Stored items

Start of Block

-- ==== Sys2Proof/Decode.lean ====
section
/-!
DEFINITION. Sys2Proof/Decode.lean: the decoder of stream words (R57 to R77) and of bank command words (R78, R79),
total on every number, rejecting by the subcause of R59 or the load reason of R294; after it the encoder, written
from the same tables. A cell's function reads the fields of its format; `pick` applies the order of R59.
-/

namespace Sys2Proof

/-- The guard fields g and n (R61). -/
def guardOf (w : Nat) : Guard := ⟨fld w 25 22, fld w 21 21 = 1⟩

/-- The reserved guard bits of a C word of the cells 0x01 to 0x0B are not zero (R61, R71). -/
def noGuard (k : StreamId) (w : Nat) : Bool := decide (k = .c ∧ fld w 25 21 ≠ 0)

/-- The subcauses a selected word can still raise, taken in the order of R59: 0x02, 0x04, 0x03, 0x05, 0x08. -/
def pick (b2 b4 b3 b5 b8 : Bool) (i : Instr) : Except Subcause Instr :=
  if b2 then .error .c02 else if b4 then .error .c04 else if b3 then .error .c03
  else if b5 then .error .c05 else if b8 then .error .c08 else .ok i

/-- Cell 0x01 of the common map (R71). -/
def decodeX01 (k : StreamId) (w : Nat) : Except Subcause Instr :=
  match fld w 2 0 with
  | 0 => pick false (decide (badReg k (fld w 20 15) ∨ badReg k (fld w 14 9) ∨ badReg k (fld w 8 3))) (noGuard k w) false false (.add (guardOf w) (fld w 20 15) (fld w 14 9) (fld w 8 3))
  | 1 => pick false (decide (badReg k (fld w 20 15) ∨ badReg k (fld w 14 9) ∨ badReg k (fld w 8 3))) (noGuard k w) false false (.sub (guardOf w) (fld w 20 15) (fld w 14 9) (fld w 8 3))
  | 2 => pick false (decide (badReg k (fld w 20 15) ∨ badReg k (fld w 14 9) ∨ badReg k (fld w 8 3))) (noGuard k w) false false (.and (guardOf w) (fld w 20 15) (fld w 14 9) (fld w 8 3))
  | 3 => pick false (decide (badReg k (fld w 20 15) ∨ badReg k (fld w 14 9) ∨ badReg k (fld w 8 3))) (noGuard k w) false false (.or (guardOf w) (fld w 20 15) (fld w 14 9) (fld w 8 3))
  | 4 => pick false (decide (badReg k (fld w 20 15) ∨ badReg k (fld w 14 9) ∨ badReg k (fld w 8 3))) (noGuard k w) false false (.xor (guardOf w) (fld w 20 15) (fld w 14 9) (fld w 8 3))
  | 5 => pick false (decide (badReg k (fld w 20 15) ∨ badReg k (fld w 14 9) ∨ badReg k (fld w 8 3))) (noGuard k w) false false (.andn (guardOf w) (fld w 20 15) (fld w 14 9) (fld w 8 3))
  | 6 => pick false (decide (badReg k (fld w 20 15) ∨ badReg k (fld w 14 9) ∨ badReg k (fld w 8 3))) (noGuard k w) false false (.orn (guardOf w) (fld w 20 15) (fld w 14 9) (fld w 8 3))
  | 7 => pick false (decide (badReg k (fld w 20 15) ∨ badReg k (fld w 14 9) ∨ badReg k (fld w 8 3))) (noGuard k w) false false (.xnor (guardOf w) (fld w 20 15) (fld w 14 9) (fld w 8 3))
  | _ => .error .c02

/-- Cell 0x02 of the common map (R71). -/
def decodeX02 (k : StreamId) (w : Nat) : Except Subcause Instr :=
  match fld w 2 0 with
  | 0 => pick false (decide (badReg k (fld w 20 15) ∨ badReg k (fld w 14 9) ∨ badReg k (fld w 8 3))) (noGuard k w) false false (.sll (guardOf w) (fld w 20 15) (fld w 14 9) (fld w 8 3))
  | 1 => pick false (decide (badReg k (fld w 20 15) ∨ badReg k (fld w 14 9) ∨ badReg k (fld w 8 3))) (noGuard k w) false false (.srl (guardOf w) (fld w 20 15) (fld w 14 9) (fld w 8 3))
  | 2 => pick false (decide (badReg k (fld w 20 15) ∨ badReg k (fld w 14 9) ∨ badReg k (fld w 8 3))) (noGuard k w) false false (.sra (guardOf w) (fld w 20 15) (fld w 14 9) (fld w 8 3))
  | 3 => pick false (decide (badReg k (fld w 20 15) ∨ badReg k (fld w 14 9) ∨ badReg k (fld w 8 3))) (noGuard k w) false false (.ror (guardOf w) (fld w 20 15) (fld w 14 9) (fld w 8 3))
  | 4 => pick false (decide (badReg k (fld w 20 15) ∨ badReg k (fld w 14 9) ∨ badReg k (fld w 8 3))) (noGuard k w) false false (.min (guardOf w) (fld w 20 15) (fld w 14 9) (fld w 8 3))
  | 5 => pick false (decide (badReg k (fld w 20 15) ∨ badReg k (fld w 14 9) ∨ badReg k (fld w 8 3))) (noGuard k w) false false (.max (guardOf w) (fld w 20 15) (fld w 14 9) (fld w 8 3))
  | 6 => pick false (decide (badReg k (fld w 20 15) ∨ badReg k (fld w 14 9) ∨ badReg k (fld w 8 3))) (noGuard k w) false false (.minu (guardOf w) (fld w 20 15) (fld w 14 9) (fld w 8 3))
  | 7 => pick false (decide (badReg k (fld w 20 15) ∨ badReg k (fld w 14 9) ∨ badReg k (fld w 8 3))) (noGuard k w) false false (.maxu (guardOf w) (fld w 20 15) (fld w 14 9) (fld w 8 3))
  | _ => .error .c02

/-- Cell 0x03 of the common map (R71). -/
def decodeX03 (k : StreamId) (w : Nat) : Except Subcause Instr :=
  pick false (decide (badReg k (fld w 20 15) ∨ badReg k (fld w 14 9))) (noGuard k w) false false (.addi (guardOf w) (fld w 20 15) (fld w 14 9) (fld w 8 0))

/-- Cell 0x04 of the common map (R71). -/
def decodeX04 (k : StreamId) (w : Nat) : Except Subcause Instr :=
  pick false (decide (badReg k (fld w 20 15) ∨ badReg k (fld w 14 9))) (noGuard k w) false false (.andi (guardOf w) (fld w 20 15) (fld w 14 9) (fld w 8 0))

End of Block

DIRECTIONS: In the entries above, restate word for word the lines between the one holding "def pick (b2" and the one holding "false false (.xor", inclusive, and nothing besides.

RESPONSE AREA:
def pick (b2 b4 b3 b5 b8 : Bool) (i : Instr) : Except Subcause Instr :=
  if b2 then .error .c02 else if b4 then .error .c04 else if b3 then .error .c03
  else if b5 then .error .c05 else if b8 then .error .c08 else .ok i

/-- Cell 0x01 of the common map (R71). -/
def decodeX01 (k : StreamId) (w : Nat) : Except Subcause Instr :=
  match fld w 2 0 with
  | 0 => pick false (decide (badReg k (fld w 20 15) ∨ badReg k (fld w 14 9) ∨ badReg k (fld w 8 3))) (noGuard k w) false false (.add (guardOf w) (fld w 20 15) (fld w 14 9) (fld w 8 3))
  | 1 => pick false (decide (badReg k (fld w 20 15) ∨ badReg k (fld w 14 9) ∨ badReg k (fld w 8 3))) (noGuard k w) false false (.sub (guardOf w) (fld w 20 15) (fld w 14 9) (fld w 8 3))
  | 2 => pick false (decide (badReg k (fld w 20 15) ∨ badReg k (fld w 14 9) ∨ badReg k (fld w 8 3))) (noGuard k w) false false (.and (guardOf w) (fld w 20 15) (fld w 14 9) (fld w 8 3))
  | 3 => pick false (decide (badReg k (fld w 20 15) ∨ badReg k (fld w 14 9) ∨ badReg k (fld w 8 3))) (noGuard k w) false false (.or (guardOf w) (fld w 20 15) (fld w 14 9) (fld w 8 3))
  | 4 => pick false (decide (badReg k (fld w 20 15) ∨ badReg k (fld w 14 9) ∨ badReg k (fld w 8 3))) (noGuard k w) false false (.xor (guardOf w) (fld w 20 15) (fld w 14 9) (fld w 8 3))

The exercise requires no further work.